One of your employees drinks some whiskey before the party, smuggles a flask of whiskey into the party and drinks it there, has the bartender refill his flask, goes home, then goes out again and gets into a car accident. Can you be liable for the employee's accident? A recent ruling by the California Court of Appeal says the answer is "yes."
According to court documents at www.courts.ca.gov, Michael Landri was employed as a bartender at the Marriott Del Mar Hotel when he attended the hotel's annual holiday party. Landri drank a beer and a shot of whiskey at his house before the party, and then took a mostly-filled flask of whiskey to the party. Even though only beer and wine was supposed to be served, the bartender on duty brought in a bottle of whiskey from the hotel's liquor supply, and Landri filled his flask at least one more time before he left for home.
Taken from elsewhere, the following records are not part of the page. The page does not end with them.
-- ==== Sys2Proof/Laws/Fields.lean ====
section
/-! SUPPORT. Laws/Fields.lean: the fields, bits and operands of a pattern as arithmetic on its unsigned value, one lemma for
each accessor of Operands.lean. -/

namespace Sys2Proof.Machine

open Sys2Proof.Claim

@[simp] theorem Width.bias_w16 : Width.bias .w16 = 15 := rfl
@[simp] theorem Width.bias_w32 : Width.bias .w32 = 127 := rfl
@[simp] theorem Width.bias_w64 : Width.bias .w64 = 1023 := rfl

theorem Width.bits_eq (w : Width) : w.bits = 1 + w.expLen + w.mantLen := by cases w <;> rfl

theorem Width.bits_pos (w : Width) : 0 < w.bits := by cases w <;> decide

/-! ### Fields -/

theorem rawSign_toNat (w : Width) (p : BitVec w.bits) :
    (FloatValue.rawSign ⟨w, p⟩).toNat = signOf w p.toNat := by
  have hp := p.isLt
  have : p.toNat / 2 ^ (w.bits - 1) < 2 := by
    rw [Nat.div_lt_iff_lt_mul (by positivity)]
    cases w <;> exact hp
  simp only [FloatValue.rawSign, signOf, BitVec.extractLsb'_toNat, Nat.shiftRight_eq_div_pow]
  exact Nat.mod_eq_of_lt this

theorem storedExponent_eq (w : Width) (p : BitVec w.bits) :
    FloatValue.storedExponent ⟨w, p⟩ = expOf w p.toNat := by
  simp [FloatValue.storedExponent, FloatValue.rawExponent, expOf, Nat.shiftRight_eq_div_pow]

theorem storedMantissa_eq (w : Width) (p : BitVec w.bits) :
    FloatValue.storedMantissa ⟨w, p⟩ = fracOf w p.toNat := by
  simp [FloatValue.storedMantissa, FloatValue.rawMantissa, fracOf]

theorem magnitude_eq (w : Width) (p : BitVec w.bits) : FloatValue.magnitude ⟨w, p⟩ = magOf w p.toNat := by
  simp [FloatValue.magnitude, magOf]

/-- A pattern is its fields put together (R100). -/
theorem pattern_eq_fields (w : Width) (p : Nat) :
    p = signOf w p * 2 ^ (w.bits - 1) + expOf w p * 2 ^ w.mantLen + fracOf w p := by
  cases w <;> simp only [signOf, expOf, fracOf] <;> norm_num <;> omega

theorem signOf_lt_two (w : Width) (p : BitVec w.bits) : signOf w p.toNat < 2 := by
  rw [← rawSign_toNat]; exact (FloatValue.rawSign ⟨w, p⟩).isLt

theorem expOf_lt (w : Width) (p : Nat) : expOf w p < 2 ^ w.expLen := Nat.mod_lt _ (by positivity)

theorem fracOf_lt (w : Width) (p : Nat) : fracOf w p < 2 ^ w.mantLen := Nat.mod_lt _ (by positivity)

/-- The magnitude bits are the exponent above the mantissa. -/
theorem magOf_eq (w : Width) (p : Nat) : magOf w p = expOf w p * 2 ^ w.mantLen + fracOf w p := by
  cases w <;> simp only [magOf, expOf, fracOf] <;> norm_num <;> omega

/-- The pattern FROM_FIELDS builds, as a number (R180). -/
theorem joinFields_toNat (w : Width) (s : BitVec 1) (e : BitVec w.expLen) (f : BitVec w.mantLen) :
    (joinFields w s e f).toNat = s.toNat * 2 ^ (w.bits - 1) + e.toNat * 2 ^ w.mantLen + f.toNat := by
  have hs := s.isLt
  have he := e.isLt
  have hf := f.isLt
  rw [joinFields, BitVec.toNat_setWidth, BitVec.toNat_append, BitVec.toNat_append,
    ← Nat.shiftLeft_add_eq_or_of_lt he, ← Nat.shiftLeft_add_eq_or_of_lt hf, Nat.shiftLeft_eq, Nat.shiftLeft_eq]
  cases w <;> simp only [Width.bits, Width.expLen, Width.mantLen] at * <;> norm_num at * <;> omega

/-! ### Bits -/

theorem seqBit_eq (w : Width) (p : BitVec w.bits) (i : Nat) :
    FloatValue.seqBit ⟨w, p⟩ i = BitVec.ofBool (p.getLsbD (w.bits - 1 - i)) := by
  apply BitVec.eq_of_getLsbD_eq
  intro k hk
  obtain rfl : k = 0 := by omega
  simp [FloatValue.seqBit]

theorem setSeqBit_getLsbD (w : Width) (p : BitVec w.bits) (i : Nat) (v : BitVec 1) (k : Nat) (hk : k < w.bits) :
    (setSeqBit w p i v).getLsbD k = if k = w.bits - 1 - i then v == 1 else p.getLsbD k := by
  have hv : v = 0 ∨ v = 1 := by
    have := v.isLt
    rcases (by omega : v.toNat = 0 ∨ v.toNat = 1) with h | h
    · exact .inl (BitVec.eq_of_toNat_eq h)
    · exact .inr (BitVec.eq_of_toNat_eq h)
  simp only [setSeqBit, BitVec.getLsbD_or, BitVec.getLsbD_and, BitVec.getLsbD_not, BitVec.getLsbD_twoPow,
    BitVec.getLsbD_shiftLeft, BitVec.getLsbD_setWidth, hk]
  by_cases h : k = w.bits - 1 - i
  · subst h
    have := Width.bits_pos w
    rcases hv with rfl | rfl
    · simp [hk]
    · simp [hk, this]
  · have h' : w.bits - 1 - i ≠ k := Ne.symm h
    have hb : v.getLsbD (k - (w.bits - 1 - i)) = false ∨ k < w.bits - 1 - i := by
      rcases Nat.lt_or_ge k (w.bits - 1 - i) with hlt | hge
      · exact .inr hlt
      · exact .inl (BitVec.getLsbD_of_ge _ _ (by omega))
    rcases hb with hb | hb <;> simp [h, h', hb]

theorem flipSeqBit_getLsbD (w : Width) (p : BitVec w.bits) (i : Nat) (k : Nat) (hk : k < w.bits) :
    (flipSeqBit w p i).getLsbD k = if k = w.bits - 1 - i then !p.getLsbD k else p.getLsbD k := by
  simp only [flipSeqBit, BitVec.getLsbD_xor, BitVec.getLsbD_twoPow]
  by_cases h : k = w.bits - 1 - i
  · subst h; simp [hk]
  · simp [h, Ne.symm h]

/-- The no-op case of BIT_SET is the set case with the bit unchanged (R183). -/
theorem withBitSet_eq (w : Width) (p : BitVec w.bits) (i : Nat) (v : BitVec 1) :
    FloatValue.withBitSet ⟨w, p⟩ i v = ⟨w, setSeqBit w p i v⟩ := by
  unfold FloatValue.withBitSet
  split
  · next h =>
    congr 1
    apply BitVec.eq_of_getLsbD_eq
    intro k hk
    rw [setSeqBit_getLsbD w p i v k hk, ← h, seqBit_eq]
    split
    · next e => subst e; cases p.getLsbD (w.bits - 1 - i) <;> rfl
    · rfl
  · rfl

theorem withBitFlipped_eq (w : Width) (p : BitVec w.bits) (i : Nat) :
    FloatValue.withBitFlipped ⟨w, p⟩ i = ⟨w, flipSeqBit w p i⟩ := rfl

theorem abs_eq (w : Width) (p : BitVec w.bits) : FloatValue.abs ⟨w, p⟩ = ⟨w, setSeqBit w p 0 0⟩ := rfl

/-- Clearing the sign bit leaves the magnitude bits (R221). -/
theorem setSeqBit_sign_toNat (w : Width) (p : BitVec w.bits) : (setSeqBit w p 0 0).toNat = magOf w p.toNat := by
  apply Nat.eq_of_testBit_eq
  intro k
  rw [magOf, Nat.testBit_mod_two_pow, ← BitVec.getLsbD, ← BitVec.getLsbD]
  by_cases hk : k < w.bits
  · rw [setSeqBit_getLsbD w p 0 0 k hk]
    split
    · next h => subst h; simp
    · next h => simp [(by omega : k < w.bits - 1)]
  · rw [BitVec.getLsbD_of_ge _ _ (by omega), BitVec.getLsbD_of_ge _ _ (by omega)]
    simp

/-! ### Operands -/

theorem patternOperand_eq (w : Width) (p : Port) : patternOperand w p = ⟨w, p.setWidth w.bits⟩ := rfl

theorem setWidth_port_toNat (w : Width) (p : Port) : (p.setWidth w.bits).toNat = p.toNat % 2 ^ w.bits :=
  BitVec.toNat_setWidth ..

end Sys2Proof.Machine
end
After arriving safely at his home, Landri decided to drive an intoxicated coworker home. While doing so, he hit another vehicle (while driving more than 100 miles per hour) killing its driver, Dr. Jared Purton. Landri pleaded guilty to gross vehicular manslaughter while under the influence of alcohol (he had a .16 blood alcohol level) and received a six-year prison sentence. End of story, right? Wrong.
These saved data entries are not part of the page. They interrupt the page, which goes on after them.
/-- A comparison with 11 in either format field ends there, whether or not the formats differ (R70, R264). -/
theorem comparedOperands_of_undefined {fa fb : FormatCode} (h : (fa.defined && fb.defined) = false) (c : Command) :
    comparedOperands fa fb c = .error .reservedEncoding := by
  rcases Bool.and_eq_false_iff.mp h with ha | hb
  · exact usedFormat_bind_of_undefined ha _
  · exact usedFormat_bind_of_forall fun _ => usedFormat_bind_of_undefined hb _

/-- FROM_BYTES fails so for either of its two fields, before it looks at the length (R70, R264). -/
theorem outcomeFromBytes_of_undefined {fa : FormatCode} {ord : OrderCode} (h : (fa.defined && ord.defined) = false)
    (c : Command) : outcomeFromBytes fa ord c = .error .reservedEncoding := by
  rcases Bool.and_eq_false_iff.mp h with ha | ho
  · exact usedFormat_bind_of_undefined ha _
  · exact usedFormat_bind_of_forall fun _ => usedOrder_bind_of_undefined ho _

/-- A reserved code anywhere in what a command uses is the only thing it reports (R69, R70). -/
theorem outcomeOf_of_not_wellFormed {i : Instr} (h : i.wellFormed = false) (c : Command) :
    outcomeOf i c = .error .reservedEncoding := by
  simp only [Instr.wellFormed] at h
  cases i with
  | decode fa | fromFields fa | toFields fa | bitAt fa | bitSet fa _ | bitFlip fa =>
    exact usedFormat_bind_of_undefined (by simpa [Instr.opcodeDefined, Instr.formatsDefined, Instr.orderDefined] using h) _
  | fromNumeric ord => exact usedOrder_bind_of_undefined h _
  | fromBytes fa ord => exact outcomeFromBytes_of_undefined h c
  | totalOrder fa fb | totalOrderMag fa fb =>
    have h' : (fa.defined && fb.defined) = false := by
      simpa [Instr.opcodeDefined, Instr.formatsDefined, Instr.orderDefined] using h
    simp only [outcomeOf, outcomeTotalOrder, outcomeTotalOrderMag, comparedOperands_of_undefined h', error_bind]
  | reservedOp1011 _ | reservedOp1215 _ => rfl

/-- An ill-formed command answers error 7 with every other output 0, and changes nothing else (R69, R70, R262). -/
theorem exec_of_not_wellFormed {i : Instr} (h : i.wellFormed = false) (s : State) :
    exec i s = .next { s with responses := s.responses ++ [failure 7 0] } := by
  rw [exec_eq_complete, outcomeOf_of_not_wellFormed h, complete_eq_next]
  rfl

/-! ### Well-formed commands -/

@[simp] theorem recordOut_err (x : FloatValue) : (recordOut x).err = 0 := rfl
@[simp] theorem tupleOut_err (x : FloatValue) : (tupleOut x).err = 0 := rfl
@[simp] theorem boolOut_err (b : BitVec 1) : (boolOut b).err = 0 := rfl

/-- ReservedEncoding is the one error with code 7 (R260). -/
theorem CmdError.code_eq_seven_iff (e : CmdError) : e.code = 7 ↔ e = .reservedEncoding := by
  cases e <;> simp [CmdError.code]

/-- The answers a well-formed command can give: one of the three output groups (R71), or an error that is not ReservedEncoding. -/
inductive WellFormedAnswer : Response → Prop
  | record (x : FloatValue) : WellFormedAnswer (recordOut x)
  | tuple (x : FloatValue) : WellFormedAnswer (tupleOut x)
  | bool (b : BitVec 1) : WellFormedAnswer (boolOut b)
  | error {e : CmdError} (h : e ≠ .reservedEncoding) : WellFormedAnswer (raiseError e)

namespace WellFormedAnswer

theorem err_ne_seven {r : Response} (h : WellFormedAnswer r) : r.err ≠ 7 := by
  cases h with
  | record x | tuple x | bool b => simp
  | error he => rwa [raiseError_err, ne_eq, CmdError.code_eq_seven_iff]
Dr. Purton's parents filed a wrongful-death action against Landri, the hotel and others. They alleged that the hotel "held the party for its benefit, including to improve relations between employees, improve relations between it and employees, and increase the continuity of employment by providing a fringe benefit."
Further, although Landri became "extremely" intoxicated at the party, he was allowed to leave the hotel and drive home. The hotel argued it was not liable because "the accident did not occur within the scope of Landri's employment." The trial court agreed; however, the appellate court did not.
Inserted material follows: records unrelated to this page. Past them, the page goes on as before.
-- ==== Sys2Proof/Tests/Slice0.lean ====
section
/-! SUPPORT. Tests/Slice0.lean: tests on fixed values, each expected value taken from the spec's examples
(spec/95_test_vectors.md and the rule named), and for every obligation with hypotheses a witness that meets them. -/

namespace Sys2Proof.Tests

open Sys2Proof Sys2Proof.Machine

/-! ### Helpers -/

/-- The register files at the end of program P1 (spec/95_test_vectors.md). -/
def p1Regs : Regs where
  x := #v[0x0058, 0, 0xD00D, 0x26D0, 0, 0x84D3, 0, 0, 0, 0, 0x009B, 0xA900, 0, 0, 0, 0]
  d := { frequency := 10250, volume := 3, bassBoost := true, mute := false, softMute := false, mono := false,
         rds := true, tuned := true, band := .fmworld, rssi := 0 }
  life := .ready

/-- The state at the end of P1, with what the outside does next. -/
def ready (es : List Input) : State := { State.reset with regs := p1Regs, inputs := es }

/-- The same with another value in one shadow slot. -/
def readyWith (a : Slot) (v : Word) (es : List Input) : State :=
  { State.reset with regs := p1Regs.setSlot a v, inputs := es }

/-- A successful answer with read data. -/
def ack (rdata : BitVec 32) : Input := .tx true 0 rdata

/-- A failing answer. -/
def nak (err : BitVec 2) : Input := .tx false err 0

/-- The state an outcome carries. -/
def landed : Host.Outcome State Fault Refusal → State
  | .next t => t
  | .fault _ => State.reset
  | .refused _ => State.reset

/-- The state a command ends in. -/
def ran (i : Instr) (s : State) : State := landed (exec i s)

/-- The transactions of a state's observation record. -/
def sent (s : State) : List TxReq := s.trace.filterMap fun
  | .tx q => some q
  | .answer _ _ _ => none
  | .wait _ => none
  | .rsp _ => none

/-- The Waits of a state's observation record. -/
def waited (s : State) : List Nat := s.trace.filterMap fun
  | .wait n => some n
  | .tx _ => none
  | .answer _ _ _ => none
  | .rsp _ => none

/-- A write transaction. -/
def W (a : Byte) (v : Word) : TxReq := ⟨.write, a, v⟩

/-- The burst transaction. -/
def S : TxReq := ⟨.readSeq, 0, 0⟩

/-- The pending response of a state is OK with this result and no text. -/
def okWith (s : State) (v : BitVec 32) : Bool := s.rsp = some ⟨0, v, [], 0, 0, 0⟩

/-- SETBASS 1 in the middle of its write. -/
def busy (es : List Input) : State :=
  { ready es with
    seq := { op := some .setbass, step := 1, argA := 1, argB := 0, timer := 0, pos := 2 }, tx := some (W 0x02 0xD00D) }

/-- SETFREQ 10050 in its first Wait, with 150 strobes counted. -/
def waiting (es : List Input) : State :=
  { readyWith 0x3 0x21D0 es with
    seq := { op := some .setfreq, step := 2, argA := 10050, argB := 0, timer := 150, pos := 4 } }

/-! ### Parameters (R6) -/

/-- The size parameters are the widths of the types. -/
theorem test_sizes :
    Word = BitVec Config.regW ∧ Addr = BitVec Config.addrW ∧ Field = BitVec Config.operandW ∧
    Slot = Fin Config.nShadow := ⟨rfl, rfl, rfl, rfl⟩

/-! ### WellFormed: an ill-formed term for each check is refused -/

theorem test_wf_init_f0 : (Instr.init 2147483648 0).wellFormed = false := by decide
theorem test_wf_init_v0 : (Instr.init 0 (-2147483649)).wellFormed = false := by decide
theorem test_wf_setfreq : (Instr.setfreq (-2147483649)).wellFormed = false := by decide
theorem test_wf_setvolume : (Instr.setvolume 2147483648).wellFormed = false := by decide

/-! ### Decoding: words written out from R90 and R95, one or more for each command -/

theorem test_decode_lifecycle :
    decode 0x010000280A00000003 = .command (.init 10250 3) ∧
    decode 0x0180000000FFFFFFF9 = .command (.init (-2147483648) (-7)) ∧
    decode 0x020000000000000000 = .command .term := by decide

theorem test_decode_frequency :
    decode 0x100001869F00000000 = .command (.setfreq 99999) ∧
    decode 0x10FFFFFFFF00000000 = .command (.setfreq (-1)) ∧
    decode 0x107FFFFFFF00000000 = .command (.setfreq 2147483647) ∧
    decode 0x110000000000000000 = .command .getfreq ∧
    decode 0x120000000000000000 = .command .formatfreq := by decide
According to the Court of Appeal:
* The party and drinking of alcoholic beverages benefitted the hotel by improving employee morale and furthering employer-employee relations.
* The drinking of alcoholic beverages by employees was a customary incident to the employment relationship.
* Evidence that hotel managers consumed hard alcohol with employees at the party and that a hotel manager served hard alcohol to employees suggests that employees had the employer's implied permission to consume hard alcohol at the party.
Additionally, an employee testified that "historically there has been a lot of drinking and not a lot of control at these types of (employee) parties."
Thus, the court concluded that, "a reasonable trier of fact could conclude that Landri was acting within the scope of his employment while ingesting alcoholic beverages at the party." Furthermore, the court found that the ingesting of alcoholic beverages at the party caused the accident; therefore, the fact that the accident happened after Landri left the party, arrived home, and then drove after that didn't matter ("we focus on the act on which vicarious liability is based and not on when the act results in injury"). The case has been remanded for further proceedings.
The court said the hotel created the risk of harm by allowing an employee to become intoxicated and that it could have lessened this risk by:
* Having a policy prohibiting smuggled alcohol,
* Enforcing its drink ticket policy,
* Serving drinks for only a limited time,
* Serving food, or
* Forbidding alcohol altogether.
Employers wanting to avoid a similar fate would be wise to follow the court's suggestions.